Let's take a look at the site in the first spot of our list. 

In [5]:
print(sites[0])
r = requests.get(sites[0])
r.status_code

https://joebiden.com/


200

In [4]:
r.status_code

200

After you pull a page, it's a good idea to see what the status code is. Here's a [link](https://developer.mozilla.org/en-US/docs/Web/HTTP/Status) to what the numbers mean. 
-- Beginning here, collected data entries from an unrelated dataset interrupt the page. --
@[simp] theorem trainOp_ddr (c : CellHdr) (latticeId : Nat) (chip : Nat) (peerLink : Nat) (ready : Bool) (d : Dev) : (trainOp c latticeId chip peerLink ready d).ddr = d.ddr := by
  unfold trainOp
  repeat' first
    | with_reducible rfl
    | simp only [Dev.cellErr_ddr, Dev.setLink_ddr, Dev.wrs_ddr]
    | dsimp only
    | split
    | (refine (foldl_ddr _ _ _ ?_).trans ?_ <;> try intro _ _)
    | (refine (foldl_ddr1 _ _ _ ?_).trans ?_ <;> try intro _ _)

@[simp] theorem trainingCompleteOp_ddr (k : Nat) (d : Dev) : (trainingCompleteOp k d).ddr = d.ddr := by
  unfold trainingCompleteOp
  repeat' first
    | with_reducible rfl
    | simp only [Dev.wr_ddr]
    | dsimp only
    | split
    | (refine (foldl_ddr _ _ _ ?_).trans ?_ <;> try intro _ _)
    | (refine (foldl_ddr1 _ _ _ ?_).trans ?_ <;> try intro _ _)

@[simp] theorem alignOp_ddr (k : Nat) (order : List Nat) (inverted : List Bool) (skew : Nat) (good : Bool) (d : Dev) : (alignOp k order inverted skew good d).ddr = d.ddr := by
  unfold alignOp
  repeat' first
    | with_reducible rfl
    | simp only [Dev.cellErr_ddr, Dev.wrs_ddr]
    | dsimp only
    | split
    | (refine (foldl_ddr _ _ _ ?_).trans ?_ <;> try intro _ _)
    | (refine (foldl_ddr1 _ _ _ ?_).trans ?_ <;> try intro _ _)

@[simp] theorem Dev.trainFailed_ddr (d : Dev) (k : Nat) : (Dev.trainFailed d k).ddr = d.ddr := by
  unfold Dev.trainFailed
  repeat' first
    | with_reducible rfl
    | simp only [Dev.flag_ddr, Dev.retireUnit_ddr, Dev.setLink_ddr, Dev.wr_ddr]
    | dsimp only
    | split
    | (refine (foldl_ddr _ _ _ ?_).trans ?_ <;> try intro _ _)
    | (refine (foldl_ddr1 _ _ _ ?_).trans ?_ <;> try intro _ _)

@[simp] theorem lockCompleteOp_ddr (k : Nat) (skew : Nat) (d : Dev) : (lockCompleteOp k skew d).ddr = d.ddr := by
  unfold lockCompleteOp
  repeat' first
    | with_reducible rfl
    | simp only [Dev.trainFailed_ddr, Dev.wrs_ddr]
    | dsimp only
    | split
    | (refine (foldl_ddr _ _ _ ?_).trans ?_ <;> try intro _ _)
    | (refine (foldl_ddr1 _ _ _ ?_).trans ?_ <;> try intro _ _)

@[simp] theorem verifyCompleteOp_ddr (k : Nat) (errs : List Nat) (d : Dev) : (verifyCompleteOp k errs d).ddr = d.ddr := by
  unfold verifyCompleteOp
  repeat' first
    | with_reducible rfl
    | simp only [Dev.refreshUnits_ddr, Dev.retireUnit_ddr, Dev.setLink_ddr, Dev.trainFailed_ddr, Dev.wr_ddr, Dev.wrs_ddr]
    | dsimp only
    | split
    | (refine (foldl_ddr _ _ _ ?_).trans ?_ <;> try intro _ _)
    | (refine (foldl_ddr1 _ _ _ ?_).trans ?_ <;> try intro _ _)

@[simp] theorem trainFailOp_ddr (k : Nat) (d : Dev) : (trainFailOp k d).ddr = d.ddr := by
  unfold trainFailOp
  repeat' first
    | with_reducible rfl
    | simp only [Dev.trainFailed_ddr]
    | dsimp only
    | split
    | (refine (foldl_ddr _ _ _ ?_).trans ?_ <;> try intro _ _)
    | (refine (foldl_ddr1 _ _ _ ?_).trans ?_ <;> try intro _ _)
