-- ==== Sys2Proof/Laws/State.lean ====
section
/-! SUPPORT. What the elementary updates of the device leave: one lemma per field per update, true by unfolding. The bytes
of DDR4 have lemmas of their own in the files Mem. -/

set_option linter.all false

namespace Sys2Proof.Machine

/-! `Dev.wr` changes `objs` alone. -/

@[simp] theorem Dev.wr_epoch (d : Dev) (key : Nat) (v : Nat) : (Dev.wr d key v).epoch = d.epoch := rfl
@[simp] theorem Dev.wr_counting (d : Dev) (key : Nat) (v : Nat) : (Dev.wr d key v).counting = d.counting := rfl
@[simp] theorem Dev.wr_state (d : Dev) (key : Nat) (v : Nat) : (Dev.wr d key v).state = d.state := rfl
@[simp] theorem Dev.wr_counters (d : Dev) (key : Nat) (v : Nat) : (Dev.wr d key v).counters = d.counters := rfl
@[simp] theorem Dev.wr_inTick (d : Dev) (key : Nat) (v : Nat) : (Dev.wr d key v).inTick = d.inTick := rfl
@[simp] theorem Dev.wr_agg (d : Dev) (key : Nat) (v : Nat) : (Dev.wr d key v).agg = d.agg := rfl
@[simp] theorem Dev.wr_ev (d : Dev) (key : Nat) (v : Nat) : (Dev.wr d key v).ev = d.ev := rfl
@[simp] theorem Dev.wr_lat (d : Dev) (key : Nat) (v : Nat) : (Dev.wr d key v).lat = d.lat := rfl
@[simp] theorem Dev.wr_ser (d : Dev) (key : Nat) (v : Nat) : (Dev.wr d key v).ser = d.ser := rfl
@[simp] theorem Dev.wr_qop (d : Dev) (key : Nat) (v : Nat) : (Dev.wr d key v).qop = d.qop := rfl
@[simp] theorem Dev.wr_hub (d : Dev) (key : Nat) (v : Nat) : (Dev.wr d key v).hub = d.hub := rfl
@[simp] theorem Dev.wr_pwr (d : Dev) (key : Nat) (v : Nat) : (Dev.wr d key v).pwr = d.pwr := rfl
@[simp] theorem Dev.wr_eas (d : Dev) (key : Nat) (v : Nat) : (Dev.wr d key v).eas = d.eas := rfl
@[simp] theorem Dev.wr_out (d : Dev) (key : Nat) (v : Nat) : (Dev.wr d key v).out = d.out := rfl
@[simp] theorem Dev.wr_rx (d : Dev) (key : Nat) (v : Nat) : (Dev.wr d key v).rx = d.rx := rfl
@[simp] theorem Dev.wr_acq (d : Dev) (key : Nat) (v : Nat) : (Dev.wr d key v).acq = d.acq := rfl
@[simp] theorem Dev.wr_dsp (d : Dev) (key : Nat) (v : Nat) : (Dev.wr d key v).dsp = d.dsp := rfl
@[simp] theorem Dev.wr_cal (d : Dev) (key : Nat) (v : Nat) : (Dev.wr d key v).cal = d.cal := rfl

/-! `Dev.addCtr` changes `counters` alone. -/

@[simp] theorem Dev.addCtr_epoch (d : Dev) (key : Nat) (n : Nat) : (Dev.addCtr d key n).epoch = d.epoch := rfl
@[simp] theorem Dev.addCtr_counting (d : Dev) (key : Nat) (n : Nat) : (Dev.addCtr d key n).counting = d.counting := rfl
@[simp] theorem Dev.addCtr_state (d : Dev) (key : Nat) (n : Nat) : (Dev.addCtr d key n).state = d.state := rfl
@[simp] theorem Dev.addCtr_objs (d : Dev) (key : Nat) (n : Nat) : (Dev.addCtr d key n).objs = d.objs := rfl
@[simp] theorem Dev.addCtr_inTick (d : Dev) (key : Nat) (n : Nat) : (Dev.addCtr d key n).inTick = d.inTick := rfl
@[simp] theorem Dev.addCtr_agg (d : Dev) (key : Nat) (n : Nat) : (Dev.addCtr d key n).agg = d.agg := rfl
@[simp] theorem Dev.addCtr_ev (d : Dev) (key : Nat) (n : Nat) : (Dev.addCtr d key n).ev = d.ev := rfl
@[simp] theorem Dev.addCtr_lat (d : Dev) (key : Nat) (n : Nat) : (Dev.addCtr d key n).lat = d.lat := rfl
@[simp] theorem Dev.addCtr_ser (d : Dev) (key : Nat) (n : Nat) : (Dev.addCtr d key n).ser = d.ser := rfl
@[simp] theorem Dev.addCtr_qop (d : Dev) (key : Nat) (n : Nat) : (Dev.addCtr d key n).qop = d.qop := rfl
@[simp] theorem Dev.addCtr_hub (d : Dev) (key : Nat) (n : Nat) : (Dev.addCtr d key n).hub = d.hub := rfl
@[simp] theorem Dev.addCtr_pwr (d : Dev) (key : Nat) (n : Nat) : (Dev.addCtr d key n).pwr = d.pwr := rfl
@[simp] theorem Dev.addCtr_eas (d : Dev) (key : Nat) (n : Nat) : (Dev.addCtr d key n).eas = d.eas := rfl
@[simp] theorem Dev.addCtr_out (d : Dev) (key : Nat) (n : Nat) : (Dev.addCtr d key n).out = d.out := rfl
@[simp] theorem Dev.addCtr_rx (d : Dev) (key : Nat) (n : Nat) : (Dev.addCtr d key n).rx = d.rx := rfl
@[simp] theorem Dev.addCtr_acq (d : Dev) (key : Nat) (n : Nat) : (Dev.addCtr d key n).acq = d.acq := rfl
@[simp] theorem Dev.addCtr_dsp (d : Dev) (key : Nat) (n : Nat) : (Dev.addCtr d key n).dsp = d.dsp := rfl
@[simp] theorem Dev.addCtr_cal (d : Dev) (key : Nat) (n : Nat) : (Dev.addCtr d key n).cal = d.cal := rfl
Now let's look at the text that's on the page. Warning, this is going to be a mess.

In [6]:
r.text

'<!DOCTYPE HTML>\n<html lang="en">\n<head>\n<title>Home | Donald J. Trump</title>\n<meta property="og:title" content="Save America" />\n<meta name="twitter:title" content="Save America">\n<meta name="description" content="Over the past four years, Donald J. Trump\'s administration delivered for Americans of all backgrounds like never before. Save America is about building on those accomplishments!">\n<meta property="og:description" content="Over the past four years, Donald J. Trump\'s administration delivered for Americans of all backgrounds like never before. Save America is about building on those accomplishments!" />\n<meta name="twitter:description" content="Over the past four years, Donald J. Trump\'s administration delivered for Americans of all backgrounds like never before. Save America is about building on those accomplishments!">\n<meta property="og:image" content="https://cdn.donaldjtrump.com/djtweb/general/seo-image.jpg" />\n<meta name="twitter:image" content="https://cdn.d

I was right, that page was a mess, so let's try Beautiful Soup:

In [7]:
soup = BeautifulSoup(r.text, 'html.parser')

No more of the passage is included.